USDT-margined contracts use USDT as the settlement currency. The typical user group is legal currency-based users, which meets the requirements of this type of users for low transaction costs and simple calculations.
(2) Expiration date
Each delivery contract has a fixed expiration and delivery date. The delivery price is the arithmetic mean of the USDT index of BTC and other currencies in the last hour before delivery.
(3) Index price system
USDT margin contracts use the USDT index of the corresponding underlying, and currency-margin contracts use the USD index of the corresponding underlying. In order to ensure that the spot index price reasonably reflects the fair spot market price of each currency, Hotcoin selects currency pairs from more than 3 mainstream exchanges for each contract currency as index weight components, and designs exception handling logic to ensure that a single exchange When prices deviate significantly, the index fluctuates within the normal range.
(4) Marked price system
Hotcoin has made adjustments based on the liquidation mechanism in the contract market. When the price fluctuates extremely, it will refer to the mark price to determine liquidation, preventing investors from liquidating due to a single transaction with abnormal transaction prices, and further reducing the risk of illegal investors maliciously destroying their positions. The possibility of liquidation caused by the market.

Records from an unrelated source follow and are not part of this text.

-- ==== Sys2Proof/Machine/Ops.lean ====
section
/-!
DEFINITION. The named operations over the state that every meaning is built from: the start of an access (spec
42_port_read.md R121, R122; 43_port_write.md R141), the events and the reply, the writes of each piece of state, the
fault mark (60_exceptions.md R172), and taking the next request. The block has no exception entry and no return from
one (R170): `raiseRomIndexFault` is the whole of its fault handling.
-/

namespace Sys2Proof.Machine

/-- What a meaning answers. -/
abbrev Result := Host.Outcome State Fault Refusal

/-! ## The start of an access -/

/-- The first two lines of `ReadPort` (R120): `Notify(port)` before any dispatch (R121), and the flag (R122). -/
def beginRead (port : Port) (s : State) : State :=
  { s with inputRead := true, reply := .none, events := [.notify port] }

/-- The first line of `WritePort` (R140, R141). It leaves the flag alone (R150). -/
def beginWrite (port : Port) (s : State) : State :=
  { s with reply := .none, events := [.notify port] }

/-- The start of what returns nothing and emits nothing. -/
def beginSilent (s : State) : State :=
  { s with reply := .none, events := [] }

/-! ## Output -/

/-- `emit E(args)`: appends to the step's event list (00_scope.md section 4). -/
def emit (e : Event) (s : State) : State :=
  { s with events := s.events ++ [e] }

/-- What the step returns to its caller. -/
def setReply (r : Reply) (s : State) : State :=
  { s with reply := r }

/-- `return v` of a `ReadPort` (00_scope.md section 4). -/
def answer (v : Byte) (s : State) : State :=
  setReply (.byte v) s

/-! ## Writes of state -/

/-- Replaces PagingState. -/
def setPaging (p : PagingState) (s : State) : State :=
  { s with paging := p }

/-- Writes the UlaOutputLatch (R21). -/
def setLastUlaOut (v : Byte) (s : State) : State :=
  { s with lastUlaOut := v }

/-- Writes the "last input was read" flag (R23). -/
def setInputRead (b : Bool) (s : State) : State :=
  { s with inputRead := b }

/-- Writes the selected register index (R24). -/
def setSoundSel (i : BitVec 4) (s : State) : State :=
  { s with soundSel := i }

/-- `soundReg[soundSel]` (R25). -/
def selectedSoundReg (s : State) : Byte :=
  s.soundReg[s.soundSel.toNat]'(s.soundSel.isLt)

/-- `soundReg[soundSel] <- v` (R25). -/
def writeSelectedSoundReg (v : Byte) (s : State) : State :=
  { s with soundReg := s.soundReg.set s.soundSel.toNat v s.soundSel.isLt }

/-- `raise Fault(RomIndexInSpecialMode)`: sets the sticky mark, and the session goes on (R172). -/
def raiseRomIndexFault (s : State) : State :=
  { s with romIndexInSpecialMode := true }

/-! ## Requests -/

/-- Takes the oldest request off the queue. -/
def dequeue (rest : List Request) (s : State) : State :=
  { s with pending := rest }

/-- Takes a transaction: its inputs are the ones sampled for it, and no earlier ones stay (R27, R164). -/
def accept (inputs : Inputs) (rest : List Request) (s : State) : State :=
  { s with inputs := inputs, pending := rest }

end Sys2Proof.Machine
end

(5) Tiered maintenance margin rate system
The maintenance margin rate refers to the minimum margin rate required by users to maintain their current positions. When the account equity is lower than the maintenance margin + liquidation fee, forced liquidation or forced partial position reduction is triggered. Hotcoin implements a tiered maintenance margin rate system, that is, the larger the user's position, the higher the maintenance margin rate, and the lower the maximum leverage multiple that the user can choose.
(6) Hotcoin’s intervention:
If encountering extreme market conditions where users may be severely affected, Hotcoin may take one of the following measures:
• Deliver before triggering liquidation
•Delay settlement and delivery processes until further notice
Hotcoin intervention is designed to protect user funds from any potential market manipulation or adverse circumstances.